ISMB-97: Intelligent Systems for Molecular Biology 1997 Gelfand Tutorial

The Fifth International Conference on Intelligent Systems for Molecular Biology (ISMB-97)

return to main index for ISMB97

Bayesian Inferences and Sampling Algorithms
A Second Generation in Statistical Bioinformatics
a tutorial
Chip Lawrence

Biometrics Lab, Wadsworth Labs, Albany, NY 12201
Phone (518) 473-3382 FAX: (518) 474-7992
Internet: chip.lawrence@wadsworth.org
Over the last few years statistical algorithms in the form of expectation maximization (EM) algorithms (Bailey and Elkans, 1994) (Lawrence and Reilly, 1996) hidden Markov models (HMM) (Baldi et. al, 1994)(Krough et.al. 1994), and Gibbs sampling algorithms (Lawrence et. al, 1993) (Liu, Nuewald, and Lawrence, 1995) have demonstrated their utility in biopolymer sequences analysis. The algorithmic advantages of these methods in solving some of bioinformatics` difficult combinatorial problems have been the basis for their success. However, only limited use has been made of two other key features of these approaches: statistical inference and generalizablity.

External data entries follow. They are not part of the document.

@[simp] theorem State.resetRegs_pending (s : State) (lo hi : Nat) : (s.resetRegs lo hi).pending = s.pending := rfl
@[simp] theorem State.resetRegs_freeCtr (s : State) (lo hi : Nat) : (s.resetRegs lo hi).freeCtr = s.freeCtr := rfl
@[simp] theorem State.resetRegs_now (s : State) (lo hi : Nat) : (s.resetRegs lo hi).now = s.now := rfl
@[simp] theorem State.resetRegs_bus (s : State) (lo hi : Nat) : (s.resetRegs lo hi).bus = s.bus := rfl
@[simp] theorem State.resetRegs_pwr (s : State) (lo hi : Nat) : (s.resetRegs lo hi).pwr = s.pwr := rfl
@[simp] theorem State.resetRegs_rst (s : State) (lo hi : Nat) : (s.resetRegs lo hi).rst = s.rst := rfl
@[simp] theorem State.resetRegs_secure (s : State) (lo hi : Nat) : (s.resetRegs lo hi).secure = s.secure := rfl
@[simp] theorem State.resetRegs_therm (s : State) (lo hi : Nat) : (s.resetRegs lo hi).therm = s.therm := rfl
@[simp] theorem State.resetRegs_gpio (s : State) (lo hi : Nat) : (s.resetRegs lo hi).gpio = s.gpio := rfl
@[simp] theorem State.resetRegs_gpioLine (s : State) (lo hi : Nat) : (s.resetRegs lo hi).gpioLine = s.gpioLine := rfl
@[simp] theorem State.resetRegs_jtag (s : State) (lo hi : Nat) : (s.resetRegs lo hi).jtag = s.jtag := rfl
@[simp] theorem State.resetRegs_smbus (s : State) (lo hi : Nat) : (s.resetRegs lo hi).smbus = s.smbus := rfl
@[simp] theorem State.resetRegs_mem (s : State) (lo hi : Nat) : (s.resetRegs lo hi).mem = s.mem := rfl
@[simp] theorem State.resetRegs_hub (s : State) (lo hi : Nat) : (s.resetRegs lo hi).hub = s.hub := rfl
@[simp] theorem State.resetRegs_cores (s : State) (lo hi : Nat) : (s.resetRegs lo hi).cores = s.cores := rfl
@[simp] theorem State.resetRegs_fe (s : State) (lo hi : Nat) : (s.resetRegs lo hi).fe = s.fe := rfl
@[simp] theorem State.resetRegs_log (s : State) (lo hi : Nat) : (s.resetRegs lo hi).log = s.log := rfl
@[simp] theorem State.resetRegs_sched (s : State) (lo hi : Nat) : (s.resetRegs lo hi).sched = s.sched := rfl
@[simp] theorem State.resetRegs_mbx (s : State) (lo hi : Nat) : (s.resetRegs lo hi).mbx = s.mbx := rfl
@[simp] theorem State.resetRegs_pilot (s : State) (lo hi : Nat) : (s.resetRegs lo hi).pilot = s.pilot := rfl
@[simp] theorem State.resetRegs_rhb (s : State) (lo hi : Nat) : (s.resetRegs lo hi).rhb = s.rhb := rfl
@[simp] theorem State.resetRegs_flash (s : State) (lo hi : Nat) : (s.resetRegs lo hi).flash = s.flash := rfl

@[simp] theorem State.setReg2_pending (s : State) (lo v : Nat) : (s.setReg2 lo v).pending = s.pending := rfl
@[simp] theorem State.setReg2_freeCtr (s : State) (lo v : Nat) : (s.setReg2 lo v).freeCtr = s.freeCtr := rfl
@[simp] theorem State.setReg2_now (s : State) (lo v : Nat) : (s.setReg2 lo v).now = s.now := rfl
@[simp] theorem State.setReg2_bus (s : State) (lo v : Nat) : (s.setReg2 lo v).bus = s.bus := rfl
@[simp] theorem State.setReg2_pwr (s : State) (lo v : Nat) : (s.setReg2 lo v).pwr = s.pwr := rfl
@[simp] theorem State.setReg2_rst (s : State) (lo v : Nat) : (s.setReg2 lo v).rst = s.rst := rfl
@[simp] theorem State.setReg2_secure (s : State) (lo v : Nat) : (s.setReg2 lo v).secure = s.secure := rfl
@[simp] theorem State.setReg2_therm (s : State) (lo v : Nat) : (s.setReg2 lo v).therm = s.therm := rfl
@[simp] theorem State.setReg2_gpio (s : State) (lo v : Nat) : (s.setReg2 lo v).gpio = s.gpio := rfl
@[simp] theorem State.setReg2_gpioLine (s : State) (lo v : Nat) : (s.setReg2 lo v).gpioLine = s.gpioLine := rfl
@[simp] theorem State.setReg2_jtag (s : State) (lo v : Nat) : (s.setReg2 lo v).jtag = s.jtag := rfl
@[simp] theorem State.setReg2_smbus (s : State) (lo v : Nat) : (s.setReg2 lo v).smbus = s.smbus := rfl
@[simp] theorem State.setReg2_mem (s : State) (lo v : Nat) : (s.setReg2 lo v).mem = s.mem := rfl
@[simp] theorem State.setReg2_hub (s : State) (lo v : Nat) : (s.setReg2 lo v).hub = s.hub := rfl
@[simp] theorem State.setReg2_cores (s : State) (lo v : Nat) : (s.setReg2 lo v).cores = s.cores := rfl
@[simp] theorem State.setReg2_fe (s : State) (lo v : Nat) : (s.setReg2 lo v).fe = s.fe := rfl
@[simp] theorem State.setReg2_log (s : State) (lo v : Nat) : (s.setReg2 lo v).log = s.log := rfl
@[simp] theorem State.setReg2_sched (s : State) (lo v : Nat) : (s.setReg2 lo v).sched = s.sched := rfl
@[simp] theorem State.setReg2_mbx (s : State) (lo v : Nat) : (s.setReg2 lo v).mbx = s.mbx := rfl
@[simp] theorem State.setReg2_pilot (s : State) (lo v : Nat) : (s.setReg2 lo v).pilot = s.pilot := rfl
@[simp] theorem State.setReg2_rhb (s : State) (lo v : Nat) : (s.setReg2 lo v).rhb = s.rhb := rfl
@[simp] theorem State.setReg2_flash (s : State) (lo v : Nat) : (s.setReg2 lo v).flash = s.flash := rfl

@[simp] theorem State.plainWrite_pending (s : State) (k : Nat) (v : Word) : (s.plainWrite k v).pending = s.pending := by
  unfold State.plainWrite; split <;> rfl
@[simp] theorem State.plainWrite_freeCtr (s : State) (k : Nat) (v : Word) : (s.plainWrite k v).freeCtr = s.freeCtr := by
  unfold State.plainWrite; split <;> rfl
@[simp] theorem State.plainWrite_now (s : State) (k : Nat) (v : Word) : (s.plainWrite k v).now = s.now := by
  unfold State.plainWrite; split <;> rfl
@[simp] theorem State.plainWrite_bus (s : State) (k : Nat) (v : Word) : (s.plainWrite k v).bus = s.bus := by
  unfold State.plainWrite; split <;> rfl
@[simp] theorem State.plainWrite_pwr (s : State) (k : Nat) (v : Word) : (s.plainWrite k v).pwr = s.pwr := by
  unfold State.plainWrite; split <;> rfl
@[simp] theorem State.plainWrite_rst (s : State) (k : Nat) (v : Word) : (s.plainWrite k v).rst = s.rst := by
  unfold State.plainWrite; split <;> rfl
@[simp] theorem State.plainWrite_secure (s : State) (k : Nat) (v : Word) : (s.plainWrite k v).secure = s.secure := by
  unfold State.plainWrite; split <;> rfl
@[simp] theorem State.plainWrite_therm (s : State) (k : Nat) (v : Word) : (s.plainWrite k v).therm = s.therm := by
  unfold State.plainWrite; split <;> rfl
@[simp] theorem State.plainWrite_gpio (s : State) (k : Nat) (v : Word) : (s.plainWrite k v).gpio = s.gpio := by
  unfold State.plainWrite; split <;> rfl
@[simp] theorem State.plainWrite_gpioLine (s : State) (k : Nat) (v : Word) : (s.plainWrite k v).gpioLine = s.gpioLine := by
  unfold State.plainWrite; split <;> rfl
@[simp] theorem State.plainWrite_jtag (s : State) (k : Nat) (v : Word) : (s.plainWrite k v).jtag = s.jtag := by
  unfold State.plainWrite; split <;> rfl
@[simp] theorem State.plainWrite_smbus (s : State) (k : Nat) (v : Word) : (s.plainWrite k v).smbus = s.smbus := by
  unfold State.plainWrite; split <;> rfl
@[simp] theorem State.plainWrite_mem (s : State) (k : Nat) (v : Word) : (s.plainWrite k v).mem = s.mem := by
  unfold State.plainWrite; split <;> rfl
@[simp] theorem State.plainWrite_hub (s : State) (k : Nat) (v : Word) : (s.plainWrite k v).hub = s.hub := by
  unfold State.plainWrite; split <;> rfl
@[simp] theorem State.plainWrite_cores (s : State) (k : Nat) (v : Word) : (s.plainWrite k v).cores = s.cores := by
  unfold State.plainWrite; split <;> rfl
@[simp] theorem State.plainWrite_fe (s : State) (k : Nat) (v : Word) : (s.plainWrite k v).fe = s.fe := by
  unfold State.plainWrite; split <;> rfl
@[simp] theorem State.plainWrite_log (s : State) (k : Nat) (v : Word) : (s.plainWrite k v).log = s.log := by
  unfold State.plainWrite; split <;> rfl
@[simp] theorem State.plainWrite_sched (s : State) (k : Nat) (v : Word) : (s.plainWrite k v).sched = s.sched := by
  unfold State.plainWrite; split <;> rfl
@[simp] theorem State.plainWrite_mbx (s : State) (k : Nat) (v : Word) : (s.plainWrite k v).mbx = s.mbx := by
  unfold State.plainWrite; split <;> rfl
@[simp] theorem State.plainWrite_pilot (s : State) (k : Nat) (v : Word) : (s.plainWrite k v).pilot = s.pilot := by
  unfold State.plainWrite; split <;> rfl
@[simp] theorem State.plainWrite_rhb (s : State) (k : Nat) (v : Word) : (s.plainWrite k v).rhb = s.rhb := by
  unfold State.plainWrite; split <;> rfl
@[simp] theorem State.plainWrite_flash (s : State) (k : Nat) (v : Word) : (s.plainWrite k v).flash = s.flash := by
  unfold State.plainWrite; split <;> rfl

@[simp] theorem State.setCore_pending (s : State) (n : Nat) (c : Core) : (s.setCore n c).pending = s.pending := rfl
@[simp] theorem State.setCore_freeCtr (s : State) (n : Nat) (c : Core) : (s.setCore n c).freeCtr = s.freeCtr := rfl
@[simp] theorem State.setCore_now (s : State) (n : Nat) (c : Core) : (s.setCore n c).now = s.now := rfl
@[simp] theorem State.setCore_regs (s : State) (n : Nat) (c : Core) : (s.setCore n c).regs = s.regs := rfl
@[simp] theorem State.setCore_bus (s : State) (n : Nat) (c : Core) : (s.setCore n c).bus = s.bus := rfl
@[simp] theorem State.setCore_pwr (s : State) (n : Nat) (c : Core) : (s.setCore n c).pwr = s.pwr := rfl
@[simp] theorem State.setCore_rst (s : State) (n : Nat) (c : Core) : (s.setCore n c).rst = s.rst := rfl
@[simp] theorem State.setCore_secure (s : State) (n : Nat) (c : Core) : (s.setCore n c).secure = s.secure := rfl
@[simp] theorem State.setCore_therm (s : State) (n : Nat) (c : Core) : (s.setCore n c).therm = s.therm := rfl
@[simp] theorem State.setCore_gpio (s : State) (n : Nat) (c : Core) : (s.setCore n c).gpio = s.gpio := rfl
@[simp] theorem State.setCore_gpioLine (s : State) (n : Nat) (c : Core) : (s.setCore n c).gpioLine = s.gpioLine := rfl
@[simp] theorem State.setCore_jtag (s : State) (n : Nat) (c : Core) : (s.setCore n c).jtag = s.jtag := rfl
@[simp] theorem State.setCore_smbus (s : State) (n : Nat) (c : Core) : (s.setCore n c).smbus = s.smbus := rfl
@[simp] theorem State.setCore_mem (s : State) (n : Nat) (c : Core) : (s.setCore n c).mem = s.mem := rfl
@[simp] theorem State.setCore_hub (s : State) (n : Nat) (c : Core) : (s.setCore n c).hub = s.hub := rfl
@[simp] theorem State.setCore_fe (s : State) (n : Nat) (c : Core) : (s.setCore n c).fe = s.fe := rfl
@[simp] theorem State.setCore_log (s : State) (n : Nat) (c : Core) : (s.setCore n c).log = s.log := rfl
@[simp] theorem State.setCore_sched (s : State) (n : Nat) (c : Core) : (s.setCore n c).sched = s.sched := rfl
@[simp] theorem State.setCore_mbx (s : State) (n : Nat) (c : Core) : (s.setCore n c).mbx = s.mbx := rfl
@[simp] theorem State.setCore_pilot (s : State) (n : Nat) (c : Core) : (s.setCore n c).pilot = s.pilot := rfl
@[simp] theorem State.setCore_rhb (s : State) (n : Nat) (c : Core) : (s.setCore n c).rhb = s.rhb := rfl
@[simp] theorem State.setCore_flash (s : State) (n : Nat) (c : Core) : (s.setCore n c).flash = s.flash := rfl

This tutorial will illustrate how Bayesian statistics give access to these features. We will begin with an overview of Bayesian statistics and associated probability theory. Next we will illustrate how nearly all existing single sequence and pairwise sequence methods can be formulated as stochastic models appropriate to Bayesian statistics. With this background as a starting point, we describe how Bayesian inferences can be used to solve some of the fields outstanding problems. For example, this approach eliminates the need to specify gap penalties and scoring matrices for pairwise alignment. We will describe how the exact posterior distribution of the number of gaps including the optimal number can be determined based on the data alone, and extend this derivation to selection of scoring matrices. Furthermore, we will illustrate how the "evidence" against the null, the Bayesian equivalent of a p-value, is obtained exactly. Generalizations of "dynamic programming" recursive algorithms which complete the sums required for these exact posteriors and yield samples from them will described.

Building on this foundation, the tutorial will also illustrate how nearly all existing single sequences and sequence pair methods can be generalized to multiple sequence algorithms using a unified Gibbs sampling approach (Liu and Lawrence, 1996). Just as algorithms for the determination of exact optimum for a multiple alignment are computational intractable, exact Bayesian inferences are also intractable. To address inferences for multiple sequences, approximate Bayesian inference criteria will be discussed. Applications of these approaches to sequence alignment, database searches, and structure prediction will be used through out to illustrate these concepts.